Nurturing young minds with sustainable storytelling

Senior Product Manager

Maxine Spence

“We have decades of experience creating levelled readers that build reading confidence. With Green Sparks, we wanted to harness that expertise to address one of the biggest themes in education today: sustainability.

As educators and publishers, we know that children start making sense of the world around them long before they can fully articulate how they feel about it. Many children today experience anxiety around issues like climate change and the state of the world. It became increasingly clear to me that we needed a new kind of resource: one that would inform, empower, and inspire children, rather than overwhelm them. 

This need led to the creation of Green Sparks, our new Oxford Reading Tree strand for international schools, designed for readers aged four to seven. Our goal was simple, but ambitious: to introduce sustainability to young readers through engaging storytelling, rich non-fiction, and age‑appropriate concepts. What makes this series unique is the alignment of its 42 carefully levelled books with the United Nations Sustainable Development Goals (UN SDGs). All the books are dedicated to helping children understand and care about their world.

At OUP, we have decades of experience creating levelled readers that build reading confidence. With Green Sparks, we wanted to harness that expertise to address one of the biggest themes in education today: sustainability.

The series is underpinned by our Oxford Reading Levels system, which incrementally increases the level of challenge and allows children to experience reading success by accessing a text at the right level for them. The Green Sparks series is primarily phonically decodable, because research shows that systematic synthetic phonics is the most effective way of teaching young learners to read.  We also introduced  some topic words earlier than we would usually, where they were essential for understanding; sustainability terms like “waste” and “flood” were carefully selected to ensure that children comprehend core concepts. 

Before we started this project, there was a lack of resources that introduced the UN SDGs in a way young learners can understand and engage with. There were no levelled readers supporting this topic and certainly none that integrated phonics, global citizenship, and environmental education. Green Sparks fills that gap. Although it complements the Oxford International Curriculum for Sustainability, we designed it to be adaptable. Schools anywhere in the world, following any curriculum, can use it for reading practice, inquiry‑led learning, or cross‑curricular projects. 

A question I’m often asked is how we translate complex global goals into something meaningful for young learners. Fiction plays a particularly important role in this series. Stories help children explore challenges and emotions at a safe distance: a journey through a forest can spark conversations about habitats.
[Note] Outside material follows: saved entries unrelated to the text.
theorem aligned_of_fetchInstr {s : State} {i : Instr} (h : fetchInstr s = .ok i) : s.pc.toNat % 4 = 0 := by
  by_contra ha
  simp [fetchInstr, fetchBytes, ha] at h

theorem not_peTurn_of_turns {s : State} {e : Event} {ts : List Turn} (h : s.turns = .environment e :: ts) :
    ¬PeTurn s := by
  simp [PeTurn, h]

/-- Settles O58: a fetch succeeds at an aligned program counter only, and every form that completes adds 4. -/
theorem formsFallThrough : Obligations.FormsFallThrough := by
  intro s u hpe h
  obtain ⟨e, ts, ht, -⟩ | ⟨-, i, hf, h⟩ := step_next h
  · exact absurd hpe (not_peTurn_of_turns ht)
  · have ha := aligned_of_fetchInstr hf
    have hpc : u.pc = s.pc + 4#64 := (exec_next_pc h :)
    refine ⟨ha, hpc, ?_⟩
    rw [hpc, BitVec.toNat_add, BitVec.toNat_ofNat]
    omega

/-! ### Who changes SCTLR2_EL2 -/

/-- The name SCTLR2_EL1 reaches SCTLR2_EL2 in row 12 of R92 only. -/
theorem routeEl1Name_sctlr2El2_iff (d : Direction) (s : State) :
    routeEl1Name d s = .sctlr2El2 ↔ Present s ∧ s.ctx.el = .el2 ∧ GateOpen s ∧ s.ctx.hcrE2h = true := by
  refine ⟨fun h => ?_, fun ⟨hp, he, hg, h2h⟩ => routeOf_el2_e2h hp he hg h2h .sctlr2El1 d⟩
  obtain ⟨hp, h'⟩ := present_eq h (by simp) (by simp)
  refine ⟨hp, ?_⟩
  cases he : s.ctx.el with
  | el0 => simp [he] at h'
  | el1 =>
    simp only [he] at h'
    split at h'
    · cases h'
    split at h'
    · cases h'
    split at h'
    · cases h'
    split at h'
    · cases h'
    split at h'
    · exact absurd h' (el3Gate_stops s _ (by simp))
    split at h' <;> cases h'
  | el2 =>
    by_cases hg : GateOpen s
    · rw [routeEl1Name_el2 hp he hg] at h
      exact ⟨rfl, hg, by simpa using h⟩
    · simp only [he] at h'
      rw [el2_closed_gate hg] at h'
      split at h' <;> cases h'
  | el3 => simp [he] at h'

/-- A form that changes SCTLR2_EL2 is a write form that reached it (R88, R90). -/
theorem exec_next_sctlr2El2 {i : Instr} {s u : State} (h : exec i s = .next u) (hc : u.sctlr2El2 ≠ s.sctlr2El2) :
    ∃ n t, i = form n .write t ∧ routeOf n .write s = .sctlr2El2 := by
  obtain ⟨n, d, t, rfl⟩ := exists_form i
  cases d with
  | read =>
    obtain ⟨-, -, -, hs, -⟩ := readFormsFrame s u n t h
    exact absurd hs hc
  | write =>
    rw [exec_write] at h
    obtain ⟨hr, -⟩ | ⟨-, rfl⟩ | ⟨-, -, rfl⟩ := performWrite_next h
    · exact ⟨n, t, rfl, hr⟩
    · exact absurd rfl hc
    · exact absurd rfl hc

/-- Settles O56: of the events only a Reset changes the register, of the forms only a write that reached it. -/
theorem registerChangesOnlyByPrivilegedWrite : Obligations.RegisterChangesOnlyByPrivilegedWrite := by
  intro s u h hc
  obtain ⟨e, ts, ht, h⟩ | ⟨hpe, i, hf, h⟩ := step_next h
  · obtain hs | ⟨⟨r, rfl⟩, -⟩ := runEvent_next_sctlr2El2 h
    · exact absurd hs hc
    · exact .inl ⟨r, eventTurn_of_turns ht⟩
  · obtain ⟨n, t, rfl, hr⟩ := exec_next_sctlr2El2 h hc
    cases n with
    | sctlr2El2 =>
      obtain ⟨hf2, he2, hreach⟩ := (routeEl2Name_reaches_iff (afterTurn s)).1 hr
      exact .inr ⟨hpe, ⟨hf2, he2⟩, _, t, hf, .inl ⟨rfl, hreach.imp id (And.imp id (gateOpen_iff s).2)⟩⟩
    | sctlr2El1 =>
      obtain ⟨hp, hreach⟩ := (routeEl1Name_sctlr2El2_iff .write (afterTurn s)).1 hr
      exact .inr ⟨hpe, hp, _, t, hf, .inr ⟨rfl, hreach⟩⟩

/-! ### Ordering of the two names -/

/-- Settles O33: the first write opens the window; in it an access by its own name does not race, and one by the other
name draws. -/
theorem aliasOrdering : Obligations.AliasOrdering := by
  intro s a t _ hp hg hvhe h2h he b v
  have happ : aliasApplies s = true := (aliasApplies_iff s).2 ⟨hvhe, h2h, he⟩
  have route := routeOf_el2_e2h hp he hg h2h
  have race {p : PendingAlias} (hsome : s.pendingAlias = some p) (ha : p.writesBy a = [s.sctlr2El2]) :
      p.writesBy (otherName b) = [s.sctlr2El2] ∧ raceWith b s = some p := by
    have hother : p.writesBy (otherName b) = [s.sctlr2El2] := by rw [otherName_otherName, ha]
    exact ⟨hother, raceWith_eq_some happ hsome (by simp [hother])⟩
  refine ⟨fun hnone => ⟨(⟨s.sctlr2El2, [], []⟩ : PendingAlias).record a v, ?_, ?_, ?_, ?_⟩,
    fun p hsome ha hb => ⟨?_, ?_, ?_, rfl⟩⟩
  · rw [exec_write_of_no_race (route a .write) (raceWith_none_of_closed a hnone), aliasAfter_of_applies happ, hnone]
    rfl
  · rw [PendingAlias.before_record]
  · rw [PendingAlias.writesBy_record_same]
    cases a <;> rfl
  · rw [PendingAlias.writesBy_record_other]
    cases a <;> rfl
  · exact exec_read_of_no_race (route a .read) (raceWith_none_of_same hsome hb) t
  · obtain ⟨hother, hrace⟩ := race hsome ha
    refine ⟨_, _, exec_read_of_sctlr2El2 (route b .read) t, ?_⟩
    have hw := readValue_of_race hrace
    rw [PendingAlias.ownView, hb, hother, List.mem_singleton] at hw
    tauto
  · obtain ⟨hother, hrace⟩ := race hsome ha
    refine ⟨_, exec_write_of_sctlr2El2 (route b .write) t, ?_⟩
    have hw := storedAfter_of_race hrace (s.readX t)
    rwa [PendingAlias.ownView, hother] at hw

/-- Settles O34: an access in a race completes with a draw among the listed values. -/
theorem racesComplete : Obligations.RacesComplete := by
  intro s n t p _ hp hg hvhe h2h he hsome hw
  have happ : aliasApplies s = true := (aliasApplies_iff s).2 ⟨hvhe, h2h, he⟩
  have route := routeOf_el2_e2h hp he hg h2h n
  have hrace := raceWith_eq_some happ hsome hw
  refine ⟨⟨_, _, exec_read_of_sctlr2El2 (route .read) t, readValue_of_race hrace⟩,
    storedAfter n (s.readX t) s, drawsAfter n s, p.record n (writeFilter s.cfg (s.readX t)), ?_, ?_,
    PendingAlias.before_record .., PendingAlias.writesBy_record_same .., PendingAlias.writesBy_record_other ..⟩
  · rw [exec_write_of_sctlr2El2 (route .write), writeSctlr2El2, windowAfter_of_race hrace, aliasAfter_of_applies happ,
      hsome]
    rfl
  · refine (storedAfter_of_race hrace (s.readX t)).imp id fun hv => ?_
    rw [hv, PendingAlias.ownView]
    obtain ⟨w, ws, hws⟩ := List.exists_cons_of_ne_nil hw
    rw [hws]
    rfl

/-! ### Effective values -/

/-- Through an open gate the effective value is the FORCE_ONE condition or the stored bit (R30). -/
theorem effNow_of_gateOpen {s : State} (h : GateOpen s) (f : ControlField) :
    effNow s f = (forceOne s.cfg s.inputs f || fieldBit s.cfg s.sctlr2El2 f) := by
  have hoff : (s.cfg.haveEl3 && !s.inputs.ctx.scrSctlr2En) = false := (gateOpen_iff s).1 h
  rw [effNow, eff, hoff, if_neg Bool.false_ne_true]
  cases forceOne s.cfg s.inputs f <;> rfl

/-- With EL3's gate closed and no window open every effective value is 0 (R30). -/
theorem effSeen_of_gate_closed {s : State} (hw : s.effectWindow = ⟨[], []⟩) (hg : ¬GateOpen s) (f : ControlField) :
    effSeen s f = false := by
  obtain ⟨h3, hen⟩ := (not_gateOpen_iff s).1 hg
  rw [effSeen_of_closed hw, effNow_of_off h3 hen]

/-- Settles O35: with the window closed a use sees the current value, which R30 gives on either side of the gate. -/
theorem effectiveValues : Obligations.EffectiveValues := by
  intro s hw
  refine ⟨fun hg f => effSeen_of_gate_closed hw hg f, fun hg => ?_⟩
  have seen (f : ControlField) : effSeen s f = (forceOne s.cfg s.inputs f || fieldBit s.cfg s.sctlr2El2 f) := by
    rw [effSeen_of_closed hw, effNow_of_gateOpen hg]
  refine ⟨fun f hn hd => ?_, seen .enAnerr, seen .enAderr⟩
  rw [seen]
  cases f with
  | enAnerr => exact absurd rfl hn
  | enAderr => exact absurd rfl hd
  | _ => exact Bool.false_or _

/-- Settles O36: a use sees an old or a current value, and a Sync closes the window. -/
theorem windowUsesOldOrNew : Obligations.WindowUsesOldOrNew :=
  fun s f => ⟨effSeen_cases s f, _, rfl, effSeen_of_closed rfl f, rfl, rfl⟩

/-! ### What stays open until a Sync -/

/-- `u` remembers every replaced value of `s`, and the first old value and every write of its window of the
two names. -/
abbrev WindowsExtend (s u : State) : Prop :=
  s.effectWindow.oldStored <:+ u.effectWindow.oldStored ∧ s.effectWindow.oldSctlr2En <:+ u.effectWindow.oldSctlr2En ∧
    ∀ p ∈ s.pendingAlias, ∃ q ∈ u.pendingAlias, q.before = p.before ∧ p.byEl2 <:+ q.byEl2 ∧ p.byEl1 <:+ q.byEl1

theorem windowsExtend_of_same_alias {s u : State} (ho : s.effectWindow.oldStored <:+ u.effectWindow.oldStored)
    (he : s.effectWindow.oldSctlr2En <:+ u.effectWindow.oldSctlr2En) (ha : u.pendingAlias = s.pendingAlias) :
    WindowsExtend s u :=
  ⟨ho, he, fun p hp => ⟨p, ha ▸ hp, rfl, List.suffix_refl _, List.suffix_refl _⟩⟩

theorem oldStored_suffix_windowAfter (n : RegName) (v : Word) (s : State) :
    s.effectWindow.oldStored <:+ (windowAfter n v s).oldStored := by
  unfold windowAfter
  split
  · exact List.suffix_cons _ _
  · exact (List.suffix_cons _ _).trans (List.suffix_cons _ _)

theorem PendingAlias.suffix_record (p : PendingAlias) (n : RegName) (v : Word) :
    p.byEl2 <:+ (p.record n v).byEl2 ∧ p.byEl1 <:+ (p.record n v).byEl1 := by
  cases n with
  | sctlr2El2 => exact ⟨List.suffix_cons _ _, List.suffix_refl _⟩
  | sctlr2El1 => exact ⟨List.suffix_refl _, List.suffix_cons _ _⟩

/-- A write of SCTLR2_EL2 adds to the windows (R42, R43). -/
theorem windowsExtend_writeSctlr2El2 (n : RegName) (v : Word) (s : State) :
    WindowsExtend s (writeSctlr2El2 n v s) := by
  by_cases ha : aliasApplies s = true
  · refine ⟨oldStored_suffix_windowAfter n v s, List.suffix_refl _, fun p hp => ?_⟩
    rw [writeSctlr2El2_pendingAlias, aliasAfter_of_applies ha, Option.mem_def.1 hp]
    exact ⟨_, rfl, p.before_record n _, p.suffix_record n _⟩
  · exact windowsExtend_of_same_alias (oldStored_suffix_windowAfter n v s) (List.suffix_refl _)
      (aliasAfter_of_not_applies ha n v)

theorem windowsExtend_refl (s : State) : WindowsExtend s s :=
  windowsExtend_of_same_alias (List.suffix_refl _) (List.suffix_refl _) rfl

theorem exec_windowsExtend {i : Instr} {s u : State} (h : exec i s = .next u) : WindowsExtend s u := by
  obtain ⟨n, d, t, rfl⟩ := exists_form i
  cases d with
  | read =>
    rw [exec_read] at h
    obtain ⟨-, rfl⟩ | ⟨-, rfl⟩ | ⟨-, -, rfl⟩ := performRead_next h <;> exact windowsExtend_refl s
  | write =>
    rw [exec_write] at h
    obtain ⟨-, rfl⟩ | ⟨-, rfl⟩ | ⟨-, -, rfl⟩ := performWrite_next h
    · exact windowsExtend_writeSctlr2El2 n (s.readX t) s
    · exact windowsExtend_refl s
    · exact windowsExtend_refl s

/-- An event drops a TLB copy only if it is a Reset, a TlbInvalidate or a fill of the same translation (R66; log 14). -/
theorem runEvent_keeps_tlbEntry {e : Event} {s u : State} (h : runEvent e s = .next u) (hr : ∀ r, e ≠ .reset r)
    (hi : e ≠ .tlbInvalidate) {c : TlbEntry} (hf : e ≠ .tlbFill c.translation) (hc : c ∈ s.tlbEmec) :
    c ∈ u.tlbEmec := by
  have effect (he : e.isEffect = true) : c ∈ u.tlbEmec := by
    rw [runEvent_next_of_isEffect he h]
    exact hc
  cases e with
  | reset r => exact absurd rfl (hr r)
  | tlbInvalidate => exact absurd rfl hi
  | tlbFill k =>
    cases h
    refine List.mem_cons_of_mem _ (List.mem_filter.2 ⟨hc, ?_⟩)
    rw [bne_iff_ne]
    rintro rfl
    exact hf rfl
  | slotStore v =>
    simp only [runEvent, onSlotStore] at h
    split at h <;> cases h
    exact hc
  | realmAccess | externalAbort | syncExternalAbort | takeSError | access128 => exact effect rfl
  | _ => cases h; exact hc

/-- Settles O38: every step but a Sync or a Reset extends the windows, and only the events of R66 drop a TLB copy. -/
theorem sctlr2EnChangeOpensWindow : Obligations.Sctlr2EnChangeOpensWindow := by
  refine ⟨fun s c hc => ⟨_, _, rfl, rfl, ?_, rfl, rfl, rfl, rfl, rfl⟩, fun s u h hreset => ?_⟩
  · simp [hc]
  · obtain ⟨e, ts, ht, h⟩ | ⟨-, i, -, h⟩ := step_next h
    · have hturn := eventTurn_of_turns ht
      have hr (r : ResetInputs) : e ≠ .reset r := fun he => hreset r (he ▸ hturn)
      refine ⟨fun hsync => ?_, fun hinv c hc hfill => ?_⟩
      · obtain ⟨⟨r, he⟩ | he, -⟩ | ⟨ha, ho, he⟩ := runEvent_next_windows h
        · exact absurd he (hr r)
        · exact absurd (he ▸ hturn) hsync
        · exact windowsExtend_of_same_alias (by rw [ho]) he ha
      · exact runEvent_keeps_tlbEntry h hr (fun he => hinv (he ▸ hturn)) (fun he => hfill (he ▸ hturn)) hc
    · have htlb : u.tlbEmec = s.tlbEmec := congrArg (fun p => p.2.2.1) (exec_next_untouched h)
      exact ⟨fun _ => (exec_windowsExtend h :), fun _ c hc _ => htlb ▸ hc⟩

/-! ### TLB fills -/

/-- MecEnabled has the field implemented among its guards (R59). -/
theorem mecEnabled_and_implemented (s : State) (b : Bool) :
    mecEnabled s (implemented s.cfg .emec && b) = mecEnabled s b := by
  unfold mecEnabled effectsApply
  cases implemented s.cfg .emec <;> simp

/-- Settles O48: the new copy stands first, and the filter drops copies of its own translation only. -/
theorem tlbFillRemembers : Obligations.TlbFillRemembers := by
  intro s k
  refine ⟨_, rfl, ?_, fun j hj => ?_, rfl, rfl⟩
  · rw [List.find?_cons_of_pos (by simp), mecEnabled_and_implemented]
    rfl
  · rw [List.find?_cons_of_neg (by simpa using hj.symm), List.find?_filter]
    congr 1
    funext c
    by_cases hc : c.translation = j <;> simp [hc, hj]

/-! ### RES0 bits -/

/-- The stored values `v` and `old` agree with those of `s` on the implemented fields (R28, R29). -/
abbrev StoredAgree (v : Word) (old : List Word) (s : State) : Prop :=
  v &&& funcMask s.cfg = s.sctlr2El2 &&& funcMask s.cfg ∧
    old.map (· &&& funcMask s.cfg) = s.effectWindow.oldStored.map (· &&& funcMask s.cfg)

/-- The effective value of an implemented field depends on the implemented fields' stored bits alone (R28, R30). -/
theorem eff_congr {cfg : Config} {v w : Word} {f : ControlField} (hf : implemented cfg f = true)
    (h : v &&& funcMask cfg = w &&& funcMask cfg) (i : Inputs) : eff cfg i v f = eff cfg i w f := by
  rw [eff, eff, fieldBit_congr hf h]

/-- The effective value of an implemented field is that of the bits FuncMask keeps. -/
theorem eff_funcMask {cfg : Config} {f : ControlField} (hf : implemented cfg f = true) (i : Inputs) (v : Word) :
    eff cfg i (v &&& funcMask cfg) f = eff cfg i v f :=
  eff_congr hf (by rw [BitVec.and_assoc, BitVec.and_self]) i

/-- An External abort that no field governs gives any of the three reports (log 20). -/
theorem onExternalAbort_of_ungoverned {s : State} {r : AbortedRead} (hr : r.regime ≠ .other)
    (hg : ¬(effectsApply s (abortField r) = true ∧ controlsApply s s.ctx.el = true ∧ asyncApplies s.cfg r = true))
    (route : AbortRouting) :
    onExternalAbort r route s =
      deliver (pick s.draws .sync [.async, .fatal]) r route { s with draws := s.draws + 1 } := by
  rw [onExternalAbort, if_neg hr, if_pos]
  simp only [Bool.or_eq_true, Bool.not_eq_true']
  simpa [and_assoc, or_assoc, imp_iff_not_or] using hg
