-- ==== Sys2Proof/Laws/State.lean ====
section
/-!
SUPPORT. What each update of the state leaves in each field, one lemma per field per update, so that no proof unfolds a
record update.
-/

namespace Sys2Proof.Machine

open Sys2Proof

/-! ### acceptance (10_state.md R25) -/

@[simp] theorem State.accept_cfg (s : State) (v : Word) : (s.accept v).cfg = s.cfg := rfl
@[simp] theorem State.accept_busy (s : State) (v : Word) : (s.accept v).busy = true := rfl
@[simp] theorem State.accept_curCmd (s : State) (v : Word) : (s.accept v).curCmd = v := rfl
@[simp] theorem State.accept_done (s : State) (v : Word) : (s.accept v).done = false := rfl
@[simp] theorem State.accept_err (s : State) (v : Word) : (s.accept v).err = false := rfl
@[simp] theorem State.accept_cmdLost (s : State) (v : Word) : (s.accept v).cmdLost = s.cmdLost := rfl
@[simp] theorem State.accept_errCode (s : State) (v : Word) : (s.accept v).errCode = .none := rfl
@[simp] theorem State.accept_errInfo (s : State) (v : Word) : (s.accept v).errInfo = .zero := rfl
@[simp] theorem State.accept_intEn (s : State) (v : Word) : (s.accept v).intEn = s.intEn := rfl
@[simp] theorem State.accept_mem (s : State) (v : Word) : (s.accept v).mem = s.mem := rfl
@[simp] theorem State.accept_platform (s : State) (v : Word) : (s.accept v).platform = s.platform := rfl
@[simp] theorem State.accept_inputs (s : State) (v : Word) : (s.accept v).inputs = s.inputs := rfl
@[simp] theorem State.accept_replies (s : State) (v : Word) : (s.accept v).replies = s.replies := rfl
@[simp] theorem State.accept_unseen (s : State) (v : Word) : (s.accept v).unseen = s.unseen := rfl
@[simp] theorem State.accept_latencyLeft (s : State) (v : Word) : (s.accept v).latencyLeft = Config.latency s.accepts := rfl
@[simp] theorem State.accept_accepts (s : State) (v : Word) : (s.accept v).accepts = s.accepts + 1 := rfl
@[simp] theorem State.accept_draws (s : State) (v : Word) : (s.accept v).draws = s.draws := rfl

/-! ### a dropped CMD write (10_state.md R25) -/

@[simp] theorem State.drop_cfg (s : State) : (s.drop).cfg = s.cfg := rfl
@[simp] theorem State.drop_busy (s : State) : (s.drop).busy = s.busy := rfl
@[simp] theorem State.drop_curCmd (s : State) : (s.drop).curCmd = s.curCmd := rfl
@[simp] theorem State.drop_done (s : State) : (s.drop).done = s.done := rfl
@[simp] theorem State.drop_err (s : State) : (s.drop).err = s.err := rfl
@[simp] theorem State.drop_cmdLost (s : State) : (s.drop).cmdLost = true := rfl
@[simp] theorem State.drop_errCode (s : State) : (s.drop).errCode = s.errCode := rfl
@[simp] theorem State.drop_errInfo (s : State) : (s.drop).errInfo = s.errInfo := rfl
@[simp] theorem State.drop_intEn (s : State) : (s.drop).intEn = s.intEn := rfl
@[simp] theorem State.drop_mem (s : State) : (s.drop).mem = s.mem := rfl
@[simp] theorem State.drop_platform (s : State) : (s.drop).platform = s.platform := rfl
@[simp] theorem State.drop_inputs (s : State) : (s.drop).inputs = s.inputs := rfl
@[simp] theorem State.drop_replies (s : State) : (s.drop).replies = s.replies := rfl
@[simp] theorem State.drop_unseen (s : State) : (s.drop).unseen = s.unseen := rfl
@[simp] theorem State.drop_latencyLeft (s : State) : (s.drop).latencyLeft = s.latencyLeft := rfl
@[simp] theorem State.drop_accepts (s : State) : (s.drop).accepts = s.accepts := rfl
@[simp] theorem State.drop_draws (s : State) : (s.drop).draws = s.draws := rfl

/-! ### rejection (60_exceptions.md R252) -/

@[simp] theorem State.reject_cfg (s : State) (code : ErrCode) (info : ErrInfo) : (s.reject code info).cfg = s.cfg := rfl
@[simp] theorem State.reject_busy (s : State) (code : ErrCode) (info : ErrInfo) : (s.reject code info).busy = false := rfl
@[simp] theorem State.reject_curCmd (s : State) (code : ErrCode) (info : ErrInfo) : (s.reject code info).curCmd = s.curCmd := rfl
@[simp] theorem State.reject_done (s : State) (code : ErrCode) (info : ErrInfo) : (s.reject code info).done = s.done := rfl
@[simp] theorem State.reject_err (s : State) (code : ErrCode) (info : ErrInfo) : (s.reject code info).err = true := rfl
@[simp] theorem State.reject_cmdLost (s : State) (code : ErrCode) (info : ErrInfo) : (s.reject code info).cmdLost = s.cmdLost := rfl
@[simp] theorem State.reject_errCode (s : State) (code : ErrCode) (info : ErrInfo) : (s.reject code info).errCode = code := rfl
@[simp] theorem State.reject_errInfo (s : State) (code : ErrCode) (info : ErrInfo) : (s.reject code info).errInfo = info := rfl
@[simp] theorem State.reject_intEn (s : State) (code : ErrCode) (info : ErrInfo) : (s.reject code info).intEn = s.intEn := rfl
@[simp] theorem State.reject_mem (s : State) (code : ErrCode) (info : ErrInfo) : (s.reject code info).mem = s.mem := rfl
@[simp] theorem State.reject_platform (s : State) (code : ErrCode) (info : ErrInfo) : (s.reject code info).platform = s.platform := rfl
@[simp] theorem State.reject_inputs (s : State) (code : ErrCode) (info : ErrInfo) : (s.reject code info).inputs = s.inputs := rfl
@[simp] theorem State.reject_replies (s : State) (code : ErrCode) (info : ErrInfo) : (s.reject code info).replies = s.replies := rfl
@[simp] theorem State.reject_unseen (s : State) (code : ErrCode) (info : ErrInfo) : (s.reject code info).unseen = s.unseen := rfl
@[simp] theorem State.reject_latencyLeft (s : State) (code : ErrCode) (info : ErrInfo) : (s.reject code info).latencyLeft = s.latencyLeft := rfl
@[simp] theorem State.reject_accepts (s : State) (code : ErrCode) (info : ErrInfo) : (s.reject code info).accepts = s.accepts := rfl
@[simp] theorem State.reject_draws (s : State) (code : ErrCode) (info : ErrInfo) : (s.reject code info).draws = s.draws := rfl

/-! ### completion (70_reset_and_hazards.md R288) -/

@[simp] theorem State.complete_cfg (s : State) (outs : List Region) (m : Memory) : (s.complete outs m).cfg = s.cfg := rfl
@[simp] theorem State.complete_busy (s : State) (outs : List Region) (m : Memory) : (s.complete outs m).busy = false := rfl
@[simp] theorem State.complete_curCmd (s : State) (outs : List Region) (m : Memory) : (s.complete outs m).curCmd = s.curCmd := rfl
@[simp] theorem State.complete_done (s : State) (outs : List Region) (m : Memory) : (s.complete outs m).done = true := rfl
@[simp] theorem State.complete_err (s : State) (outs : List Region) (m : Memory) : (s.complete outs m).err = s.err := rfl
@[simp] theorem State.complete_cmdLost (s : State) (outs : List Region) (m : Memory) : (s.complete outs m).cmdLost = s.cmdLost := rfl
@[simp] theorem State.complete_errCode (s : State) (outs : List Region) (m : Memory) : (s.complete outs m).errCode = s.errCode := rfl
@[simp] theorem State.complete_errInfo (s : State) (outs : List Region) (m : Memory) : (s.complete outs m).errInfo = s.errInfo := rfl
@[simp] theorem State.complete_intEn (s : State) (outs : List Region) (m : Memory) : (s.complete outs m).intEn = s.intEn := rfl
@[simp] theorem State.complete_mem (s : State) (outs : List Region) (m : Memory) : (s.complete outs m).mem = m := rfl
@[simp] theorem State.complete_platform (s : State) (outs : List Region) (m : Memory) : (s.complete outs m).platform = s.platform := rfl
@[simp] theorem State.complete_inputs (s : State) (outs : List Region) (m : Memory) : (s.complete outs m).inputs = s.inputs := rfl
@[simp] theorem State.complete_replies (s : State) (outs : List Region) (m : Memory) : (s.complete outs m).replies = s.replies := rfl
@[simp] theorem State.complete_unseen (s : State) (outs : List Region) (m : Memory) : (s.complete outs m).unseen = outs ++ s.unseen := rfl
@[simp] theorem State.complete_latencyLeft (s : State) (outs : List Region) (m : Memory) : (s.complete outs m).latencyLeft = s.latencyLeft := rfl
@[simp] theorem State.complete_accepts (s : State) (outs : List Region) (m : Memory) : (s.complete outs m).accepts = s.accepts := rfl
@[simp] theorem State.complete_draws (s : State) (outs : List Region) (m : Memory) : (s.complete outs m).draws = s.draws := rfl

/-! ### a word the host gets back (70_reset_and_hazards.md R296) -/

@[simp] theorem State.reply_cfg (s : State) (v : DWord) : (s.reply v).cfg = s.cfg := rfl
@[simp] theorem State.reply_busy (s : State) (v : DWord) : (s.reply v).busy = s.busy := rfl
@[simp] theorem State.reply_curCmd (s : State) (v : DWord) : (s.reply v).curCmd = s.curCmd := rfl
@[simp] theorem State.reply_done (s : State) (v : DWord) : (s.reply v).done = s.done := rfl
@[simp] theorem State.reply_err (s : State) (v : DWord) : (s.reply v).err = s.err := rfl
@[simp] theorem State.reply_cmdLost (s : State) (v : DWord) : (s.reply v).cmdLost = s.cmdLost := rfl
@[simp] theorem State.reply_errCode (s : State) (v : DWord) : (s.reply v).errCode = s.errCode := rfl
@[simp] theorem State.reply_errInfo (s : State) (v : DWord) : (s.reply v).errInfo = s.errInfo := rfl
@[simp] theorem State.reply_intEn (s : State) (v : DWord) : (s.reply v).intEn = s.intEn := rfl
@[simp] theorem State.reply_mem (s : State) (v : DWord) : (s.reply v).mem = s.mem := rfl
@[simp] theorem State.reply_platform (s : State) (v : DWord) : (s.reply v).platform = s.platform := rfl
@[simp] theorem State.reply_inputs (s : State) (v : DWord) : (s.reply v).inputs = s.inputs := rfl
@[simp] theorem State.reply_replies (s : State) (v : DWord) : (s.reply v).replies = v :: s.replies := rfl
@[simp] theorem State.reply_unseen (s : State) (v : DWord) : (s.reply v).unseen = s.unseen := rfl
@[simp] theorem State.reply_latencyLeft (s : State) (v : DWord) : (s.reply v).latencyLeft = s.latencyLeft := rfl
@[simp] theorem State.reply_accepts (s : State) (v : DWord) : (s.reply v).accepts = s.accepts := rfl
@[simp] theorem State.reply_draws (s : State) (v : DWord) : (s.reply v).draws = s.draws := rfl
Fiction lets readers step into someone else’s experience with empathy and imagination. At the same time, we knew non‑fiction was essential, not only for knowledge building, but because many young readers are naturally drawn to facts, diagrams, and real‑world imagery. The interplay between narrative and information is one of the series’ greatest strengths. 

In addition to the clear progression and levelling for every book, we provide supportive teacher materials, such as guided activities, prompts, and cross‑curricular suggestions to help adults scaffold understanding. Whether a child is reading independently or exploring a text with a teacher, the structure ensures that concepts are introduced gently but purposefully. 

We were also determined to reflect the global nature of sustainability. The authors contributing to Green Sparks come from a wide range of countries and cultural backgrounds, helping us present an authentically international viewpoint. Some books focus on local, everyday experiences while others explore larger global issues, from protecting coral reefs to supporting communities after an earthquake. This balance helps children understand both the worldwide scale of sustainability and the role they can play in their own communities. 

When children understand their world, they care about it. My hope is that Green Sparks not only builds reading fluency but nurtures a generation of young global citizens who feel empowered rather than overwhelmed by the challenges ahead.